FIG. 1 is a schematic configuration diagram of a production apparatus of example 1;

FIG. 2 is a schematic structural view of a production apparatus of example 2;

wherein, 1, a continuous flow reactor; 2. a first intermediate tank; 3. an evaporator; 4. a pump; 5. a first receiving groove; 6. a second intermediate tank; 7. a condenser; 8. a second receiving groove; 9. a vacuum pump; 10. a liquid level meter; 11. a reaction section; 12. a first preheating section; 13. a second preheating part.

Detailed Description

The technical solution of the present invention is further described below with reference to specific embodiments, but the present invention is not limited to the following embodiments. The implementation conditions used in the examples can be further adjusted according to specific requirements, and the implementation conditions not indicated are generally the conditions in routine experiments.
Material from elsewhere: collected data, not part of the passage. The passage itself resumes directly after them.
-- ==== Sys2Proof/Machine/StopCmd.lean ====
section
/-! DEFINITION. The safe-stop inputs as commands (R396, R397). -/

namespace Sys2Proof.Machine

/-- SAFE_STOP_CHANGE (R396, R397): the lines of input k read a and b, the newest low having lasted heldUs µs. -/
def execSafeStopChange (t k : Nat) (a b : Bool) (heldUs : Nat) (s : State) : Host.Outcome State Fault Refusal :=
  s.runFed t fun now d => if k < 2 ∧ d.earlyOn then d.ssLines now k a b heldUs else d

/-- SAFE_STOP_DISCREPANCY (R396): the lines of an input differ for longer than SS_CFG.DISC_MS. -/
def execSafeStopDiscrepancy (t k : Nat) (s : State) : Host.Outcome State Fault Refusal :=
  s.runFed t fun now d =>
    match tget d.ss.differ k with
    | some since =>
      if k < 2 ∧ d.earlyOn ∧ d.f (r0 .ssCfg) F.ssCfg.DISC_MS * 1000000 < d.elapsed since now then d.ssSync now k true false else d
    | none => d

end Sys2Proof.Machine
end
The apparatus for producing methylphosphinic acid ester as shown in FIGS. 1 and 2 comprises a continuous flow reactor 1 having a first inlet for introducing methylphosphine dichloride and a second inlet for introducing alcohol, a first intermediate tank 2 having a top communicating with an outlet of the continuous flow reactor 1, an evaporator 3 having a top communicating with a bottom of the first intermediate tank 2, a pump 4 installed on a pipe of the first intermediate tank 2 and the evaporator 3, a first receiving tank 5 communicating with a bottom of the evaporator 3 for collecting methylphosphinic acid ester, a second intermediate tank 6 with the upper part communicated with the lower part of the evaporator 3, a condenser 7 with the top part communicated with the upper part of the second intermediate tank 6, a second receiving tank 8 with the top part communicated with the bottom part of the condenser 7 and used for collecting byproducts (alkyl chloride and alcohol), a vacuum pump 9 communicated with the top part of the second receiving tank 8, and an absorption tower communicated with the vacuum pump 9. The bottom of the second intermediate tank 6 is communicated with the top of the first intermediate tank 2 or the pipeline between the first intermediate tank 2 and the evaporator 3, and the top of the first receiving tank 5 is communicated with the top of the condenser 7. The first intermediate tank 2, the first receiving tank 5 and the second receiving tank 8 are respectively provided with a liquid level meter 10.

Wherein the continuous flow reactor 1 is a microchannel reactor, a pipeline reactor or a flat-plate reactor, such as a G1 reactor, an AFR reactor, etc. of Corning Corp. The evaporator 3 includes a falling film evaporator or a wiped film evaporator.